** Opening Supplied data block **

-- ==== Sys2Proof/Machine/Ptp.lean ====
section
/-! DEFINITION. The transparent clock: PTP messages in packets, residence and correction (R273, R274). -/

namespace Sys2Proof.Machine

/-- A packet with `bs` in place of its payload bytes from head-payload offset `off` (4 or more). -/
def Pkt.setBytes (p : Pkt) (off : Nat) (bs : List Byte) : Pkt :=
  let l := p.bytes
  let l' := l.take (off - 4) ++ bs ++ l.drop (off - 4 + bs.length)
  { p with pay := BitVec.ofNat 320 (bytesAt l' 0 40), body := splitBody p.body.length (l'.drop 40) }

/-! ## The frame check sequence (R51, R94) -/

/-- A byte with its bits in reverse order. -/
def revByte (b : Nat) : Nat := (List.range 8).foldl (fun a i => a * 2 + b / 2 ^ i % 2) 0

/-- The frame check sequence of IEEE 802.3 over the frame's other bytes, in transmission order (R94). -/
def fcsOf (bs : List Byte) : List Byte :=
  let c := crc32 0x04C11DB7 (bs.map (fun b => BitVec.ofNat 8 (revByte b.toNat)))
  (bytesOf 4 (0xFFFFFFFF - c)).map (fun b => BitVec.ofNat 8 (revByte b.toNat))

/-! ## PTP messages -/

/-- Where a PTP message sits in a packet: payload offset of its header, and of a UDP checksum before it. -/
structure PtpAt where
  hdr : Nat
  udp : Option Nat
  deriving DecidableEq, Repr

/-- Payload offset of an encapsulated frame's byte 0 (R51). -/
def ethBase : Nat := 8

/-- EtherType of an encapsulated frame after at most one 802.1Q tag, and the payload offset of what follows. -/
def Pkt.etherType (p : Pkt) : Nat × Nat :=
  let t := ofBytes (p.bytesFrom (ethBase + 12) 2)
  if t = 0x8100 then (ofBytes (p.bytesFrom (ethBase + 16) 2), ethBase + 18) else (t, ethBase + 14)

/-- The PTP message of a packet, recognised as R274 says from the bytes present. -/
def Pkt.ptp (p : Pkt) : Option PtpAt :=
  if p.opc = 0x50 then some ⟨4, none⟩
  else if p.opc = 0x01 then
    let (t, o) := p.etherType
    let b (i : Nat) : Nat := ofBytes (p.bytesFrom i 1)
    if t = 0x88F7 then some ⟨o, none⟩
    else if t = 0x0800 ∧ b (o + 9) = 17 then
      let u := o + b o % 16 * 4
      if ofBytes (p.bytesFrom (u + 2) 2) = 319 then some ⟨u + 8, some (u + 6)⟩ else none
    else if t = 0x86DD ∧ b (o + 6) = 17 then
      if ofBytes (p.bytesFrom (o + 42) 2) = 319 then some ⟨o + 48, some (o + 46)⟩ else none
    else none
  else none

/-- Bytes of a packet present from payload offset 4 on. -/
def Pkt.present (p : Pkt) : Nat := 40 + 60 * p.body.length

/-- Enough of a packet is present to recognise and correct a PTP message in it, or the whole of it is: the head flit holds
what EtherType 0x88F7 needs. -/
def Pkt.ptpKnown (p : Pkt) : Bool :=
  p.opc != 0x01 || p.etherType.1 == 0x88F7 || p.whole || decide (144 ≤ p.present)

/-- A reading of T, in units of 2^-16 ns, in PTP format: seconds to 48 bits, ns, and the 16 fraction bits (R268). -/
def ptpTime (t : Nat) : Nat × Nat × Nat := (t / 65536 / 10 ^ 9 % 2 ^ 48, t / 65536 % 10 ^ 9, t % 65536)

/-- T now in units of 2^-16 ns (R267). -/
def Dev.timeUnits (d : Dev) : Nat := d.timeFull / 2 ^ 32

/-- messageType of a PTP message with a version the device treats, if the packet holds one (R274). -/
def Pkt.ptpType (p : Pkt) : Option Nat :=
  match p.ptp with
  | none => none
  | some a =>
    let t := ofBytes (p.bytesFrom a.hdr 1)
    let v := ofBytes (p.bytesFrom (a.hdr + 1) 1)
    if v % 16 = 2 ∧ v / 16 ≤ 1 then some (t % 16) else none

/-- Sync or Delay_Req. -/
def ptpEvent (t : Nat) : Bool := t == 0 || t == 1
/-- A peer-delay message. -/
def ptpPdelay (t : Nat) : Bool := t == 2 || t == 3 || t == 0xA

/-- Residence in units of 2^-16 ns (R273). -/
def Dev.residence (d : Dev) (fin fout : Nat) : Nat :=
  let dt : Nat := (fout + 2 ^ 64 - fin % 2 ^ 64) % 2 ^ 64
  ((dt : Int) + (dt : Int) * signedOf 40 (d.fld F.TMU_RATE_RATE 0) / 2 ^ 48).toNat

/-- One's-complement sum of two 16-bit words. -/
def add1c (a b : Nat) : Nat := if a + b < 65536 then a + b else a + b - 65535

/-- A UDP checksum after a field of 64 bits changes: incremental, 0 left at 0 (R274). -/
def udpUpdate (c old new : Nat) : Nat :=
  if c = 0 then 0
  else
    let w (v i : Nat) : Nat := v / 65536 ^ i % 65536
    let s := (List.range 4).foldl (fun a i => add1c (add1c a (65535 - w old i)) (w new i)) (65535 - c)
    if s = 65535 then 65535 else 65535 - s

/-- correctionField with a residence added: saturates at its largest value (R274). -/
def addCorrection (c r : Nat) : Nat := ((signedOf 64 c + (r : Int)) ⊓ (2 ^ 63 - 1)) |> wrapTo 64

/-- The packet with its residence added to correctionField. -/
def Dev.correct (d : Dev) (p : Pkt) : Pkt :=
  match p.ptp with
  | none => { p with ptpDone := true }
  | some a =>
    let old := ofBytes (p.bytesFrom (a.hdr + 8) 8)
    let new := addCorrection old (d.residence p.frcIn p.frcOut)
    let q := p.setBytes (a.hdr + 8) (bytesOf 8 new)
    let q := match a.udp with
      | none => q
      | some u => q.setBytes u (bytesOf 2 (udpUpdate (ofBytes (p.bytesFrom u 2)) old new))
    { q with ptpDone := true }

/-- A PTP message that R274 discards, with the counter it goes to. -/
def Dev.ptpDrop (d : Dev) (p : Pkt) : Option Nat :=
  match p.ptpType with
  | none => none
  | some t =>
    if ptpPdelay t then some C.PTP_PDELAY_DROP
    else if ptpEvent t && !d.flag F.TMU_STAT_LOCKED 0 then some C.PTP_NO_TIME else none

/-- Corrects the message of a packet whose head has left, once enough of it is present (R274). -/
def Dev.ptpRewrite (d : Dev) (p : Pkt) : Dev :=
  if p.ptpDone then d
  else match p.ptpType with
    | some t => if ptpEvent t then (d.modPkt p.id (fun _ => d.correct p)).countTmu C.PTP_CORRECTED
                else d.modPkt p.id (fun p => { p with ptpDone := true })
    | none => d.modPkt p.id (fun p => { p with ptpDone := true })

end Sys2Proof.Machine
end

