/-- COMMITTED from its parts. -/
def Dev.recommit (d : Dev) (l : Nat) : Dev :=
  d.setFld F.PRT_SCHED_COMMITTED l (d.fld F.PRT_SCHED_VL7_RATE l + d.fld F.PRT_SCHED_COLL_RATE l
    + (d.commits l).foldl (fun a x => a + x.2) 0)

/-- A commitment on the port is breached. -/
def Dev.breached (d : Dev) (l : Nat) : Bool :=
  let p := d.port l
  decide (p.grVl7 < d.fld F.PRT_SCHED_VL7_RATE l)
  || p.coll.any (fun x => decide (p.collGr.get 0 x.1 < x.2))
  || (d.commits l).any (fun x => d.flag F.PRT_QOWN_BREACHED (qi l x.1))

/-- The commitments of a port fit A: minimum rates `ms`, a VL7 rate, a collective rate, and a running order (R133). -/
def Dev.commitsFit (d : Dev) (l : Nat) (ms : List (Nat × Nat)) (vl7 coll : Nat) (o : Option RunOrder) : Bool :=
  let (an, ad) := d.admitCap l
  let sum (c : Nat × Nat → Bool) : Nat := ms.foldl (fun a x => if c x then a + x.2 else a) 0
  decide ((vl7 + coll + sum (fun _ => true)) * ad ≤ an)
  && (List.range 6).all (fun i =>
    let v := i + 1
    let (open_, cyc) := match o with | some o => (o.openNs v, max 1 o.cycle) | none => (1, 1)
    decide ((sum (fun x => x.1 / 8 == v) + (if v = 3 ∨ v = 4 then coll else 0)) * ad * cyc ≤ an * open_))

/-- VL7_RATE of a running order on a port. -/
def Dev.vl7Of (d : Dev) (l : Nat) (o : RunOrder) : Nat := d.portRate l * o.openNs 7 / max 1 o.cycle

/-- A refused commitment (R133). -/
def Dev.rateRefused (d : Dev) (l prod : Nat) : Dev :=
  (d.bumpSat F.PRT_SCHED_REFUSED l 1).notice N.RATE_REFUSED Src.core prod (laneData l)

/-- A write of PRT_QRATEq (R121, R122, R133). -/
def Dev.wrQrate (d : Dev) (l q : Nat) (w : Word) : Dev :=
  let i := qi l q
  let old := d.fld F.PRT_QRATE_MIN_RATE i
  let new := fldOf F.PRT_QRATE_MIN_RATE w
  let ms := ((d.commits l).filter (fun x => x.1 ≠ q)) ++ (if new = 0 then [] else [(q, new)])
  let vlOk := decide (q / 8 ∈ [1, 2, 5, 6])
  let fits := d.commitsFit l ms (d.fld F.PRT_SCHED_VL7_RATE l) (d.fld F.PRT_SCHED_COLL_RATE l) (d.port l).order
  if (new ≠ 0 ∧ !vlOk) ∨ (old < new ∧ (d.breached l ∨ !fits)) then d.rateRefused l (d.fld F.PRT_QOWN_PROD i)
  else
    let d := d.bRerate l [.maxOf q, .minOf q] (fun d => d.plainWrite .PRT_QRATE i w)
    let g := if d.flag F.PRT_QOWN_BREACHED i then min (d.fld F.PRT_QOWN_GRANTED i) new else new
    let was := d.fld F.PRT_QOWN_GRANTED i
    let d := (d.setFld F.PRT_QOWN_GRANTED i g).setFld F.PRT_QOWN_BREACHED i (bit (decide (g < new)))
    (d.guaranteeMove (d.fld F.PRT_QOWN_PROD i) 4 (d.fld F.PRT_QOWN_TIER i) 0 l was old g new).recommit l

/-- A write of PRT_QOWNq: discarded while the queue has a minimum rate and the owner would change (R121). -/
def Dev.wrQown (d : Dev) (l q : Nat) (w : Word) : Dev :=
  let i := qi l q
  if d.fld F.PRT_QRATE_MIN_RATE i ≠ 0 then d.notice N.RATE_REFUSED Src.core (d.fld F.PRT_QOWN_PROD i) (laneData l)
  else d.plainWrite .PRT_QOWN i w

/-- QRATE_WRITE (R121, R133). -/
def execQrateWrite (m : Master) (port q : Nat) (data : Word) (s : State) : Res :=
  ifUnit (decide (port < 1024 ∧ q < 64)) <| onDev s fun d =>
    d.regRow m .PRT_QRATE (qi port q) data (fun d => d.wrQrate port q data)

/-- QOWN_WRITE (R121). -/
def execQownWrite (m : Master) (port q : Nat) (data : Word) (s : State) : Res :=
  ifUnit (decide (port < 1024 ∧ q < 64)) <| onDev s fun d =>
    d.regRow m .PRT_QOWN (qi port q) data (fun d => d.wrQown port q data)

/-! ## Running orders (R130) -/

/-- The shadow list, entries 0 to LAST (R128). -/
def Dev.shadowList (d : Dev) (l last : Nat) : List (Nat × Nat) :=
  (List.range (last + 1)).map (fun j =>
    let w := d.rd .PRT_RO_ENTRY (l * 128 + j / 2)
    let e := if j % 2 = 0 then bitsOf w 63 32 else bitsOf w 31 0
    (e / 2 ^ 24, e % 2 ^ 24))

/-- The running order stops: every gate opens, and VL7_RATE is released (R130). -/
def Dev.roStopNow (d : Dev) (l : Nat) : Dev :=
  let d := d.modPort l (fun p => { p with order := none, pendingOrder := none, suspended := false, resumeFrom := none, grVl7 := 0 })
  let d := (d.setFld F.PRT_SCHED_VL7_RATE l 0).setFld F.PRT_RO_CTL_SWAP l 0
  ((d.setFld F.PRT_RO_CTL_ENTRY l 0).setFld F.PRT_RO_CTL_ACTIVE_LAST l 0).recommit l

/-- Judges a SWAP: the notice of its refusal, if any (R130, R133). DESIGN CHOICE (log 60): a list whose cycle is longer than
the 16,777,215 ns of R128 is refused with RO_BAD_ENTRY; R130 names no refusal for it. -/
def Dev.swapRefusal (d : Dev) (l : Nat) (o : RunOrder) : Option Nat :=
  let vl7 := d.vl7Of l o
  let frac (o : Option RunOrder) (v : Nat) : Nat × Nat := match o with | some o => (o.openNs v, max 1 o.cycle) | none => (1, 1)
  let cur := (d.port l).order
  let changed := (List.range 6).any (fun i =>
    let a := frac cur (i + 1); let b := frac (some o) (i + 1)
    a.1 * b.2 != b.1 * a.2)
  if d.fld F.PRT_RO_CTL_DOMAIN l ≠ d.fld F.TMU_CTL_DOMAIN 0 then some N.RO_DOMAIN
  else if !d.syncedNow then some N.RO_NO_TIME
  else if o.base < d.timeNs + 10000 then some N.RO_LATE
  else if o.entries.any (fun e => e.2 == 0) ∨ 16777215 < o.cycle then some N.RO_BAD_ENTRY
  else if (d.fld F.PRT_SCHED_VL7_RATE l < vl7 ∧ d.breached l)
    ∨ ((d.fld F.PRT_SCHED_VL7_RATE l < vl7 ∨ changed)
        ∧ !d.commitsFit l (d.commits l) vl7 (d.fld F.PRT_SCHED_COLL_RATE l) (some o)) then some N.RATE_REFUSED
  else none

/-- A write of PRT_RO_CTL (R130). -/
def Dev.wrRoCtl (d : Dev) (l : Nat) (w : Word) : Dev :=
  let was := d.flag F.PRT_RO_CTL_SWAP l
  let d := (d.plainWrite .PRT_RO_CTL l w).setFld F.PRT_RO_CTL_SWAP l (bit was)
  if fldOf F.PRT_RO_CTL_EN w = 0 then (d.roStopNow l).roState l
  else if fldOf F.PRT_RO_CTL_SWAP w = 0 ∨ was then d.roState l
  else
    let o : RunOrder := ⟨d.shadowList l (fldOf F.PRT_RO_CTL_LAST w), d.fld F.PRT_RO_BASE_BASE l⟩
    match d.swapRefusal l o with
    | some n => (if n = N.RATE_REFUSED then d.rateRefused l (d.fld F.PRT_RO_CTL_PROD l)
                 else d.notice n Src.core (d.fld F.PRT_RO_CTL_PROD l) (laneData l)).roState l
    | none => ((d.modPort l (fun p => { p with pendingOrder := some o })).setFld F.PRT_RO_CTL_SWAP l 1).roState l

/-- RO_SWAP: a write of PRT_RO_CTL with SWAP (R130). -/
def execRoSwap (m : Master) (port : Nat) (data : Word) (s : State) : Res :=
  ifUnit (decide (port < 1024)) <| onDev s fun d => d.regRow m .PRT_RO_CTL port data (fun d => d.wrRoCtl port data)

/-- RO_STOP: a write of PRT_RO_CTL with EN 0 (R130). -/
def execRoStop (m : Master) (port : Nat) (data : Word) (s : State) : Res :=
  ifUnit (decide (port < 1024)) <| onDev s fun d => d.regRow m .PRT_RO_CTL port data (fun d => d.wrRoCtl port data)

/-- A suspended running order goes on: time is synchronised, and a later cycle than the one it was synchronised in has begun. -/
def Dev.mayResume (d : Dev) (l : Nat) : Bool :=
  let p := d.port l
  p.suspended && d.syncedNow && (match p.order with
    | none => true
    | some o => (match p.resumeFrom with | some k => decide (k < d.cycleNo o) | none => false))

/-- RO_RESUME (R130): a suspended running order goes on at the next cycle boundary after time is synchronised. -/
def execRoResume (port : Nat) (s : State) : Res :=
  ifUnit (decide (port < s.d.nLanes)) <| onDev s fun d =>
    d.when (d.mayResume port) fun d =>
      (d.moveGates port (fun d => d.modPort port (fun p => { p with suspended := false, resumeFrom := none }))).roState port

/-- GATE_EDGE (R129): the entry now running is selected, and a packet whose gate closes under it is counted. -/
def execGateEdge (port : Nat) (s : State) : Res :=
  ifUnit (decide (port < s.d.nLanes)) <| onDev s fun d => d.moveGates port id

** Closing Supplied data block **

Only lines with the word "commitsFit" are needed. Copy them from the preceding records.

* _Task answer_:
def Dev.commitsFit (d : Dev) (l : Nat) (ms : List (Nat × Nat)) (vl7 coll : Nat) (o : Option RunOrder) : Bool :=
  let fits := d.commitsFit l ms (d.fld F.PRT_SCHED_VL7_RATE l) (d.fld F.PRT_SCHED_COLL_RATE l) (d.port l).order
        ∧ !d.commitsFit l (d.commits l) vl7 (d.fld F.PRT_SCHED_COLL_RATE l) (some o)) then some N.RATE_REFUSED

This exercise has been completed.